[Data entries]
⟨

/-- Update campaigns between the nodes, INSTALL and CAMPAIGN. ANNOUNCE is adopted by a node without a campaign. An
OFFER is answered; accepted, a receive session begins and the slot's record is erased. DATA in order is written and
acknowledged. ANSWER 0 opens the window, sent up to 32,000 bytes; BUSY puts the neighbour off for 10 s. ACK moves the
window; its timeout sends again. A session without DATA for 1 s ends. The whole bundle is checked, or a flash error
ends it. DONE ends a transfer. REPORT and CLOSE reach the origin. Offers, campaigns and INSTALL end as R599 to R604
and R608 say; a slot written by INSTALL has a valid record. (R591, R599, R600, R601, R602, R603, R604, R608,
16_ibex.md) -/
def Obligations.Campaigns : Prop :=
  ∀ (s : State), s.Inv →
    let b := s.bhr
    let ev := Reg.bhrEvstat
    let campR := Reg.bhrCamp
    let able : Prop := s.inReset = false ∧ s.node ≠ .boot ∧ s.node ≠ .load
    let same (u : State) : Prop := MemKept s u ∧ u.sp = s.sp
    let slot := s.spareSlot
    (∀ d, let c := campOf d
      (¬(able ∧ b.camp = none) → Answers (.announce d) s (· = s)) ∧
      (able → b.camp = none → Answers (.announce d) s fun u => same u ∧ RegsKept s u [campR, Reg.bhrCampId, ev] ∧ u.rb ev 8 = true ∧
        u.bhr = { b with camp := some { c with adoptedAt := s.cyc } } ∧ u.rb campR 31 = true ∧ u.rb campR 29 = false ∧
        u.rf campR 15 0 = c.origin ∧ (u.rget Reg.bhrCampId).toNat = c.id)) ∧
    (∀ p d, let c := campOf d
      let a := s.offerAnswer c
      (¬able → Answers (.offer p d) s (· = s)) ∧
      (able → a.1 ≠ .ok → Answers (.offer p d) s fun u => same u ∧ u.bhr = b) ∧
      (able → a.1 = .ok → Answers (.offer p d) s fun u => same u ∧ u.bhr.rx = some { port := p, dataAt := s.cyc } ∧
        u.bhr.holds = none ∧ u.rb campR 30 = true ∧ u.slotRec slot = List.replicate 48 0xFF ∧
        ∃ x, u.bhr.camp = some x ∧ x.id = c.id ∧ x.port = some p ∧ x.hash = c.hash ∧ x.len = c.len ∧ x.activate = c.activate)) ∧
    (∀ d, let mine : Prop := ∃ c, b.camp = some c ∧ c.id = beAt d 4 4
      (¬mine → (∀ p, Answers (.answer p d) s (· = s)) ∧ (∀ p, Answers (.data p d) s (· = s)) ∧ (∀ p, Answers (.ack p d) s (· = s)) ∧
        (∀ p, Answers (.done p d) s (· = s)) ∧ Answers (.report d) s (· = s) ∧ Answers (.close d) s (· = s)) ∧
      (∀ c, b.camp = some c → c.id = beAt d 4 4 →
        (∀ p x, b.rx = some x →
          let body := (d.drop 16).take 2000
          let next := x.next + body.length
          (x.port ≠ p → Answers (.data p d) s (· = s)) ∧
          (x.port = p → (beAt d 8 8 ≠ x.next ∨ c.len < next) → Answers (.data p d) s fun u => same u ∧
            u.bhr = { b with rx := some { x with dataAt := s.cyc } }) ∧
          (x.port = p → beAt d 8 8 = x.next → next ≤ c.len → Answers (.data p d) s fun u => same u ∧
            u.bhr.rx = some { x with next := next, dataAt := s.cyc } ∧ u.flashBytes (slotBase slot + 4096 + x.next) body.length = body ∧
            ∀ k, (k < slotBase slot + 4096 + x.next ∨ slotBase slot + 4096 + next ≤ k) → u.flashBytes k 1 = s.flashBytes k 1)) ∧
        (∀ p t, b.tx = some t →
          let one (y : CampTx) (u : State) : Prop := same u ∧ u.bhr = { b with tx := some y }
          ((t.port ≠ p ∨ t.running = true) → Answers (.answer p d) s (· = s)) ∧
          (t.port = p → t.running = false → beAt d 1 1 = 0 → Answers (.answer p d) s
            (one { t with running := true, acked := 0, sent := min c.len 32000, ackAt := s.cyc, rounds := 0 })) ∧
          (∀ o, t.port = p → t.running = false → beAt d 1 1 = 0x11 → b.offers = [o] → o.port = p → o.busy < 8 →
            Answers (.answer p d) s fun u => same u ∧ u.bhr = { b with
              tx := none, offers := [⟨p, o.busy + 1, s.cyc + usCyc 10000000⟩] }) ∧
          ((t.port ≠ p ∨ t.running = false) → Answers (.ack p d) s (· = s)) ∧
          (t.port = p → t.running = true → t.acked < beAt d 8 8 → beAt d 8 8 ≤ t.sent → t.sent = c.len → Answers (.ack p d) s
            (one { t with acked := beAt d 8 8, rounds := 0, ackAt := s.cyc })) ∧
          ((t.port ≠ p ∨ t.running = false) → Answers (.done p d) s (· = s)) ∧
          (∀ o, t.port = p → t.running = true → beAt d 1 1 = 0 → b.own = none → b.offers = [o] → o.port = p →
            Answers (.done p d) s fun u => same u ∧ u.bhr.tx = none ∧ u.bhr.offers = [] ∧ u.rb ev 8 = true ∧
              u.bhr.camp = b.camp)) ∧
        (b.own = none → Answers (.report d) s (· = s)) ∧
        (∀ o, b.own = some o → o.reports.length + 1 ≠ o.expect → Answers (.report d) s fun u => same u ∧ RegsKept s u [] ∧
          u.bhr = { b with own := some { o with
            reports := o.reports ++ [padTo 24 ((d.drop 1).take 2 ++ (d.drop 4).take 22)] } }) ∧
        (b.own = none → b.rx = none → b.tx = none → Answers (.close d) s fun u => same u ∧ RegsKept s u [campR, ev] ∧
          u.bhr = { b with camp := none, offers := [] } ∧ u.rb campR 31 = false ∧ u.rb campR 29 = false ∧ u.rb ev 8 = true))) ∧
    ((b.camp = none ∨ b.tx = none) → Answers .ackTimeout s (· = s)) ∧
    (∀ c t, b.camp = some c → b.tx = some t → t.dead = false →
      (s.cyc < t.ackAt + usCyc 20000 → Answers .ackTimeout s (· = s)) ∧
      (t.ackAt + usCyc 20000 ≤ s.cyc → t.rounds < 16 → t.running = false → Answers .ackTimeout s fun u => same u ∧
        u.bhr = { b with tx := some { t with rounds := t.rounds + 1, sent := t.acked, ackAt := s.cyc } }) ∧
      (∀ o, t.ackAt + usCyc 20000 ≤ s.cyc → 16 ≤ t.rounds → b.own = none → b.offers = [o] → o.port = t.port →
        Answers .ackTimeout s fun u => same u ∧ u.bhr.tx = none ∧ u.bhr.offers = [] ∧ u.bhr.camp = b.camp)) ∧
    (let out : Prop := ∃ x, b.camp ≠ none ∧ b.rx = some x ∧ x.dataAt + usCyc 1000000 ≤ s.cyc
     (¬out → Answers .dataTimeout s (· = s)) ∧
     (out → Answers .dataTimeout s fun u => same u ∧ RegsKept s u [campR, ev, Reg.bhrLogLost] ∧ u.bhr.rx = none ∧
       u.rb campR 30 = false ∧ u.rb ev 8 = true)) ∧
    (∀ failed, (¬∃ c x, b.camp = some c ∧ b.rx = some x ∧ x.next = c.len) → Answers (.bundleReceived failed) s (· = s)) ∧
    (∀ c x failed, b.camp = some c → b.rx = some x → x.next = c.len → Answers (.bundleReceived failed) s fun u => same u ∧
      u.bhr.rx = none ∧ u.rb campR 30 = false ∧ u.rb ev 8 = true ∧
      (failed = true → u.bhr.flash = b.flash ∧ u.bhr.holds = b.holds) ∧
      (failed = false → Config.sha256 (s.bundleBytes 0 c.len) ≠ c.hash → u.bhr.flash = b.flash ∧ u.bhr.holds = b.holds) ∧
      (failed = false → Config.sha256 (s.bundleBytes 0 c.len) = c.hash → ((Run.start s).bundleJudge slot (s.bundleBytes 0 c.len)).2 = none →
        u.bhr.holds = some c.id)) ∧
    (let due (o : CampOffer) : Prop := o.notBefore ≤ s.cyc
     ((b.camp = none ∨ b.tx ≠ none ∨ ∀ o ∈ b.offers, ¬due o) → Answers .offerRetry s (· = s)) ∧
     (∀ o rest, b.camp ≠ none → b.tx = none → b.offers = o :: rest → due o → Answers .offerRetry s fun u => same u ∧
       u.bhr = { b with tx := some { port := o.port, ackAt := s.cyc } })) ∧
    (b.camp = none → Answers .campaignTimeout s (· = s)) ∧
    (∀ c, b.camp = some c →
      let ended : Prop := if s.fawn = true then c.adoptedAt + 1800 * 800000000 ≤ s.cyc else c.t0 + 1800000000000 ≤ s.now
      (¬ended → Answers .campaignTimeout s (· = s)) ∧
      (ended → b.own = none → b.rx = none → b.tx = none → Answers .campaignTimeout s fun u => same u ∧
        u.bhr = { b with camp := none, offers := [] } ∧ u.rb campR 31 = false)) ∧
    (∀ failed, b.install = none → Answers (.installWriteEnd failed) s (· = s)) ∧
    (∀ x (o : Op), b.install = some x → x.who = .op o.id → s.op o.id = some o → o.out = none → b.running = some x.who →
      (Answers (.installWriteEnd true) s fun u => u.bhr.install = none ∧ u.bhr.running = none ∧ OpEnded u o.id .fault [] ∧
        OnlyOp s u o.id ∧ u.bhr.flash = b.flash) ∧
      (s.fawn = false → x.activate = false → x.slot < 2 → Answers (.installWriteEnd false) s fun u => u.bhr.install = none ∧
        u.bhr.running = none ∧ OpEnded u o.id o.okSt [] ∧ OnlyOp s u o.id ∧
        u.slotRec x.slot = (let y := s.slotPlan x.data
          slotRecBytes 0 (if y.lC = 0 then 0 else 4096 + y.oC) y.lC (if y.lB = 0 then 0 else 4096 + y.oB) y.lB) ∧
        u.recOk x.slot = true ∧ u.slotSeq x.slot = 0)) ∧
    (∀ o : Op, b.running = none →
      let refused (st : Status) (u : State) : Prop := OpEnded u o.id st [] ∧ OpsKept s u o.id ∧ RegsKept s u [ev, Reg.bhrLogLost] ∧
        MemKept s u ∧ u.rb ev 12 = true ∧ u.bhr.flash = b.flash ∧ u.bhr.camp = b.camp
      let empty (u : State) : Prop := OpEnded u o.id .empty [] ∧ OnlyOp s u o.id ∧ u.bhr = b
      (OpMay s o 12 9 → let d := o.payload
        let n := recNat d 8 8
        let a := recNat d 0 8
        (b.camp ≠ none → Answers (.bhrInstall (some o.id)) s (refused .refused)) ∧
        (b.camp = none → n = 0 → Answers (.bhrInstall (some o.id)) s empty) ∧
        (b.camp = none → slotRoom < n → Answers (.bhrInstall (some o.id)) s (refused .overload)) ∧
        (∀ x, b.camp = none → 0 < n → n ≤ slotRoom → a < 2 ^ 40 → (Run.start s).memRead 14 a n = (Run.start s, .ok, x) →
          Answers (.bhrInstall (some o.id)) s fun u => MemKept s u ∧ OpsKept s u o.id ∧
            match ((Run.start s).bundleJudge slot x).2 with
            | some (st, _) => OpEnded u o.id st [] ∧ u.bhr.flash = b.flash ∧ u.bhr.install = b.install
            | none => u.op o.id = some { o with acted := true, actedAt := s.now } ∧ u.bhr.running = some (.op o.id) ∧ u.bhr.holds = none ∧
              u.bhr.install = some ⟨.op o.id, slot, bit (recNat d 16 1) 0, x⟩ ∧ u.slotRec slot = List.replicate 48 0xFF)) ∧
      (OpMay s o 12 11 → b.own = none → let d := o.payload
        Answers (.bhrCampaign (some o.id)) s fun u =>
          (s.slotOk slot = false → refused .refused u) ∧
          (s.slotOk slot = true → (s.hasId = false ∨ b.camp ≠ none) → refused .refused u) ∧
          (s.slotOk slot = true → s.hasId = true → b.camp = none → recNat d 6 2 = 0 → empty u) ∧
          (s.slotOk slot = true → s.hasId = true → b.camp = none → recNat d 6 2 ≠ 0 → MemKept s u ∧ OpsKept s u o.id ∧
            u.op o.id = some { o with acted := true, actedAt := s.now } ∧ u.bhr.holds = some (recNat d 0 4) ∧ u.rb campR 31 = true ∧
            u.rb campR 29 = true ∧ u.bhr.own = some ⟨.op o.id, recNat d 6 2, recNat d 8 8, recNat d 16 4, []⟩ ∧
            ∃ c, u.bhr.camp = some c ∧ c.id = recNat d 0 4 ∧ c.t0 = s.now ∧ c.origin = s.nodeId ∧
              c.len = s.bundleLen slot)) ∧
      (OpMay s o 12 12 → let id := recNat o.payload 0 4
        let may : Prop := b.own ≠ none ∧ ∃ c, b.camp = some c ∧ c.id = id
        (¬may → Answers (.bhrClose (some o.id)) s (refused .refused)) ∧
        (∀ w (q : Op), may → b.own = some w → w.reports = [] → w.who = .op q.id → q.id ≠ o.id → s.op q.id = some q → q.out = none →
          b.rx = none → b.tx = none → Answers (.bhrClose (some o.id)) s fun u => MemKept s u ∧ u.bhr.camp = none ∧ u.bhr.own = none ∧
            OpEnded u o.id o.okSt [] ∧ ∃ y, u.op q.id = some y ∧ y.out.map (·.status) =
              some (if 0 < w.expect then .timeout else q.okSt))))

⟩

Work request: All that is needed is the exact run of lines above from the line containing "reports := o.reports" through the line containing "8 = true))) ∧", both of them included.

Problem solution:
            reports := o.reports ++ [padTo 24 ((d.drop 1).take 2 ++ (d.drop 4).take 22)] } }) ∧
        (b.own = none → b.rx = none → b.tx = none → Answers (.close d) s fun u => same u ∧ RegsKept s u [campR, ev] ∧
          u.bhr = { b with camp := none, offers := [] } ∧ u.rb campR 31 = false ∧ u.rb campR 29 = false ∧ u.rb ev 8 = true))) ∧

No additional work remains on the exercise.